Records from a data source
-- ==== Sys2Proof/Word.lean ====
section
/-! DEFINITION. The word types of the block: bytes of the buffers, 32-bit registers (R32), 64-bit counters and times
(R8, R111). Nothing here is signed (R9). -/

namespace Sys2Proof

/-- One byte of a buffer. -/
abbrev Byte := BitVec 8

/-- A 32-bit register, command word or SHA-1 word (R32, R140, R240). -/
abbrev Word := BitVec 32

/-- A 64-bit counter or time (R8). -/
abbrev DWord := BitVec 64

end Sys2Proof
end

* * *

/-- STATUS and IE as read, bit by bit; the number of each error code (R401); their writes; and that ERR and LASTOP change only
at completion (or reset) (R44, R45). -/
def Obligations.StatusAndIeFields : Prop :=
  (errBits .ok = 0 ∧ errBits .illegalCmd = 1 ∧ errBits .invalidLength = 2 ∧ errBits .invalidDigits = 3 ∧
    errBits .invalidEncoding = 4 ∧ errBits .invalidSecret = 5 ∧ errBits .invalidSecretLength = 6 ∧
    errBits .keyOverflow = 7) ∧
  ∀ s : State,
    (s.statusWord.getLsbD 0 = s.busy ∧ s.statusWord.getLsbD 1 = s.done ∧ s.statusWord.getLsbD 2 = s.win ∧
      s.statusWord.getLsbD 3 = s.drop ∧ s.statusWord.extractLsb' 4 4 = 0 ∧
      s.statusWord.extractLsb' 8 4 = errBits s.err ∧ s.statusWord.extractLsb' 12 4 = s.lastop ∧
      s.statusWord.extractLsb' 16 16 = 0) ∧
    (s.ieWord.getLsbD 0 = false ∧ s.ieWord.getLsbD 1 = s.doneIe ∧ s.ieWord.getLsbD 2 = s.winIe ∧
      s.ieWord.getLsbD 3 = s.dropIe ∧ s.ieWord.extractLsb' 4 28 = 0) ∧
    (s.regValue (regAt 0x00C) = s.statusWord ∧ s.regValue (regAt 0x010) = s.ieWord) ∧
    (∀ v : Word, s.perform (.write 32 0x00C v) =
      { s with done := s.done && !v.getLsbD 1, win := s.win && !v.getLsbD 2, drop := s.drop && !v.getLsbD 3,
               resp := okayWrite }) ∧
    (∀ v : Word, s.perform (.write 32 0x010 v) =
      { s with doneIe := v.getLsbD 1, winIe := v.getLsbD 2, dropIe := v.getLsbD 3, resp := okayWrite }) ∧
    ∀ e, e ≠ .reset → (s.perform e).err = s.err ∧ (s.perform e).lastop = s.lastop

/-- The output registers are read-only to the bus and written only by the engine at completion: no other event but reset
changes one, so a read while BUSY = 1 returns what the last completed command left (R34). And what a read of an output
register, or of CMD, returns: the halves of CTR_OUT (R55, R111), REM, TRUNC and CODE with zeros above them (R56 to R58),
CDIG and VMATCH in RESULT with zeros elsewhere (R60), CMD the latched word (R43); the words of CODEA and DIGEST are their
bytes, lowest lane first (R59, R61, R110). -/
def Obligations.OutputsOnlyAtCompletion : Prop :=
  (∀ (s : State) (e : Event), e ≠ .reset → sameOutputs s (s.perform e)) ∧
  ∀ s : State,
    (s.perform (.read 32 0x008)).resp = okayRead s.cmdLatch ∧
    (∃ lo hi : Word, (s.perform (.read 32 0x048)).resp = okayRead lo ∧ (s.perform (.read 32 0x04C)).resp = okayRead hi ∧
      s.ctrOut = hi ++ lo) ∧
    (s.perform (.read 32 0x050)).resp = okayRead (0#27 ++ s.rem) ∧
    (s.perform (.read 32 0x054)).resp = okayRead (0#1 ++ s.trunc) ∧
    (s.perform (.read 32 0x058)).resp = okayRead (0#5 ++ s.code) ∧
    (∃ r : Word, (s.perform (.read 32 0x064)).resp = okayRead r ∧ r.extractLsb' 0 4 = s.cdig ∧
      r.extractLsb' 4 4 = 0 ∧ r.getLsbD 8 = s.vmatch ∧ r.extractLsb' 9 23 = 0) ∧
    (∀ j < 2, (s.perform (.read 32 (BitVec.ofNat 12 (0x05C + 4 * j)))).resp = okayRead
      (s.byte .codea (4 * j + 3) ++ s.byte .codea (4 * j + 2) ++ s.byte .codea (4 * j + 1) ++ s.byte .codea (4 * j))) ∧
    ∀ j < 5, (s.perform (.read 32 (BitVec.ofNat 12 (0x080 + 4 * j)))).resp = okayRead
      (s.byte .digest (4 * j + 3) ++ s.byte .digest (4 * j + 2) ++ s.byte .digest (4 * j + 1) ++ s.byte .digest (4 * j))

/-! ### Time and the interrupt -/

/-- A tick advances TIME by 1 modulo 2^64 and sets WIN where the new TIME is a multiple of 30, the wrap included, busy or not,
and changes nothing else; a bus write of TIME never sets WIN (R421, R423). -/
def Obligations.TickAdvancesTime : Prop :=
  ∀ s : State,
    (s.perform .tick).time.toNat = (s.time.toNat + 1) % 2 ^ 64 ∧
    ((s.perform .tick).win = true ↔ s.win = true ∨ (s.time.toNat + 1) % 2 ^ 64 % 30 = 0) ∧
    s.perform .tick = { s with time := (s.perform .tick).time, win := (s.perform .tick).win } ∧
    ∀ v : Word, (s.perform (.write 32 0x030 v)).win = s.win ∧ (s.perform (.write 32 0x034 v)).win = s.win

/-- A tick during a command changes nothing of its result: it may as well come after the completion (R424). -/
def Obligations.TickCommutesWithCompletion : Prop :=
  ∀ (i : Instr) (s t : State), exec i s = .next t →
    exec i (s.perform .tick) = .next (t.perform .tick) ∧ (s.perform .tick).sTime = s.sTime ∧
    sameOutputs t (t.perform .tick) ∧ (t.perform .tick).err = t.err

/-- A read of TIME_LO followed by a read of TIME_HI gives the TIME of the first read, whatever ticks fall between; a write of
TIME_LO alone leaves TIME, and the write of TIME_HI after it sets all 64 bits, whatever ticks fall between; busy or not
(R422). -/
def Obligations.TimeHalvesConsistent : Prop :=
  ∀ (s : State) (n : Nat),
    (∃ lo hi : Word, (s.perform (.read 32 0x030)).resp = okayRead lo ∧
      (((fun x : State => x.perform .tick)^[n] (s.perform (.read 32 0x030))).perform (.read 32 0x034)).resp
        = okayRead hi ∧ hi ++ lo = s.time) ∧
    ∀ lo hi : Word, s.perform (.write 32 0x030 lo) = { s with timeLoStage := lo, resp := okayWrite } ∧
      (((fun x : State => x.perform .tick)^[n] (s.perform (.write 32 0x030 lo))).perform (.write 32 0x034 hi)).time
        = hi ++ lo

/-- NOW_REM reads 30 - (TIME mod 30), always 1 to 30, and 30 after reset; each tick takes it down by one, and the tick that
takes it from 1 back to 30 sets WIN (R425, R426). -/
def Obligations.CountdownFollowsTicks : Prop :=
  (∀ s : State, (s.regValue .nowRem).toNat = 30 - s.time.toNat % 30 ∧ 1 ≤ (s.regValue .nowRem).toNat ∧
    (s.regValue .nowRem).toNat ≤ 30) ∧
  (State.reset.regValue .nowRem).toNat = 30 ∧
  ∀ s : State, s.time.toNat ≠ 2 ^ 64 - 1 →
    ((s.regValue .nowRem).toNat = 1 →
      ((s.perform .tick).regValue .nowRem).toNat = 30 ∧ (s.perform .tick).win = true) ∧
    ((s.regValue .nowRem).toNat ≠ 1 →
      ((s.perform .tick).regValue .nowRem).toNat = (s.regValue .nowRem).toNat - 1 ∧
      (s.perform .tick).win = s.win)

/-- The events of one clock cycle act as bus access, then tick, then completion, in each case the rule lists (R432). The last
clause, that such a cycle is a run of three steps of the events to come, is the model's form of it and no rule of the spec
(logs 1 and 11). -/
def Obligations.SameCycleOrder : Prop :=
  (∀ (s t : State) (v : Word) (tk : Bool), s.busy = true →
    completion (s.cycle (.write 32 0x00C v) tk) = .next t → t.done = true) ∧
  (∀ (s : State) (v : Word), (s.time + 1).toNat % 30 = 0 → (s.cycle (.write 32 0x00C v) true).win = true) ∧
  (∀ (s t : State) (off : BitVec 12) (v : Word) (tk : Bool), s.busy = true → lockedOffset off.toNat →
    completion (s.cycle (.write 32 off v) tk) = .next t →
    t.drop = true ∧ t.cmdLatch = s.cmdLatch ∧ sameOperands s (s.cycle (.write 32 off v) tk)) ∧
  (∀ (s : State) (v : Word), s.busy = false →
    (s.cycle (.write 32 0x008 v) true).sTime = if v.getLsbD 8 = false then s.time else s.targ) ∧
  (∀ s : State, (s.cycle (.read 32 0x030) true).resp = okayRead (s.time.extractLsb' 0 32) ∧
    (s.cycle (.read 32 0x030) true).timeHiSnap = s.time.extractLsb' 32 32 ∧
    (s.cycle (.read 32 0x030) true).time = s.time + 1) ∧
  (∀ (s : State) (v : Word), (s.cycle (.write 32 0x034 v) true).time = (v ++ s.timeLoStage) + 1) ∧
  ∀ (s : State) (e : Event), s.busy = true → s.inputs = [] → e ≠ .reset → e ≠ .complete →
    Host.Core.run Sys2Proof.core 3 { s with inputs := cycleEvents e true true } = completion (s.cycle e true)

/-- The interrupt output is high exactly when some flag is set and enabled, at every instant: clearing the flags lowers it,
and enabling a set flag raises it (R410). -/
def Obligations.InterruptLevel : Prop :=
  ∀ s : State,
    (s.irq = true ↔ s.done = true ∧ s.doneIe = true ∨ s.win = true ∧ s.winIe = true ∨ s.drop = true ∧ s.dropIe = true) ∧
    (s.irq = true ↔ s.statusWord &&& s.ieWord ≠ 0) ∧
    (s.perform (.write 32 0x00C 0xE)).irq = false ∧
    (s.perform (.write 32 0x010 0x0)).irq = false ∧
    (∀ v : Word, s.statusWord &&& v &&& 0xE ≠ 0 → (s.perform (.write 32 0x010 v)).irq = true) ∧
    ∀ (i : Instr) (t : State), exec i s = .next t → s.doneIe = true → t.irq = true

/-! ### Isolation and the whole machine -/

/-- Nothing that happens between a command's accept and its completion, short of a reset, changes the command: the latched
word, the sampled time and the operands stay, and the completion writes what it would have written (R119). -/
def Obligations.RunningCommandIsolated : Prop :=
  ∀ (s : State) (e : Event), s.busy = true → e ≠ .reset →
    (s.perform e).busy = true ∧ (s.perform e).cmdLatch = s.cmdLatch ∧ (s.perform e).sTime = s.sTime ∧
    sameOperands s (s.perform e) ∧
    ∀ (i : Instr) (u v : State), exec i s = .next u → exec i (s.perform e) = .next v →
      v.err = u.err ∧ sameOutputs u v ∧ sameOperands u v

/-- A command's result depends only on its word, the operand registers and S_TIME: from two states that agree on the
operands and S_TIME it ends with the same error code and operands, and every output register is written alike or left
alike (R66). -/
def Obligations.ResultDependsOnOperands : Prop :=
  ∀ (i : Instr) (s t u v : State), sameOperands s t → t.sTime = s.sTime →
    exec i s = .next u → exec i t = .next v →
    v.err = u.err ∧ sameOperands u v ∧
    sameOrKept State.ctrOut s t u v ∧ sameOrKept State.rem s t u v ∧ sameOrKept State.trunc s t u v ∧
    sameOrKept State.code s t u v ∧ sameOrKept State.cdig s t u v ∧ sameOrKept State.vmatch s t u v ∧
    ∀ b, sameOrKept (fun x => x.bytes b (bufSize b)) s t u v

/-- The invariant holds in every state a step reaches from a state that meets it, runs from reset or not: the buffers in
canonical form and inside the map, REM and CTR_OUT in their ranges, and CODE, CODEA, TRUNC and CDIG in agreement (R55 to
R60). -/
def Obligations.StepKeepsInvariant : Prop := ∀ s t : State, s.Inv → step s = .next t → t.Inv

### What the task requires
From the entries above, restate word for word the lines from the line containing "(∀ v : Word, s.statusWord" to the line containing "def Obligations.RunningCommandIsolated : Prop", both ends included, and nothing more.

### Solution to this problem
    (∀ v : Word, s.statusWord &&& v &&& 0xE ≠ 0 → (s.perform (.write 32 0x010 v)).irq = true) ∧
    ∀ (i : Instr) (t : State), exec i s = .next t → s.doneIe = true → t.irq = true

/-! ### Isolation and the whole machine -/

/-- Nothing that happens between a command's accept and its completion, short of a reset, changes the command: the latched
word, the sampled time and the operands stay, and the completion writes what it would have written (R119). -/
def Obligations.RunningCommandIsolated : Prop :=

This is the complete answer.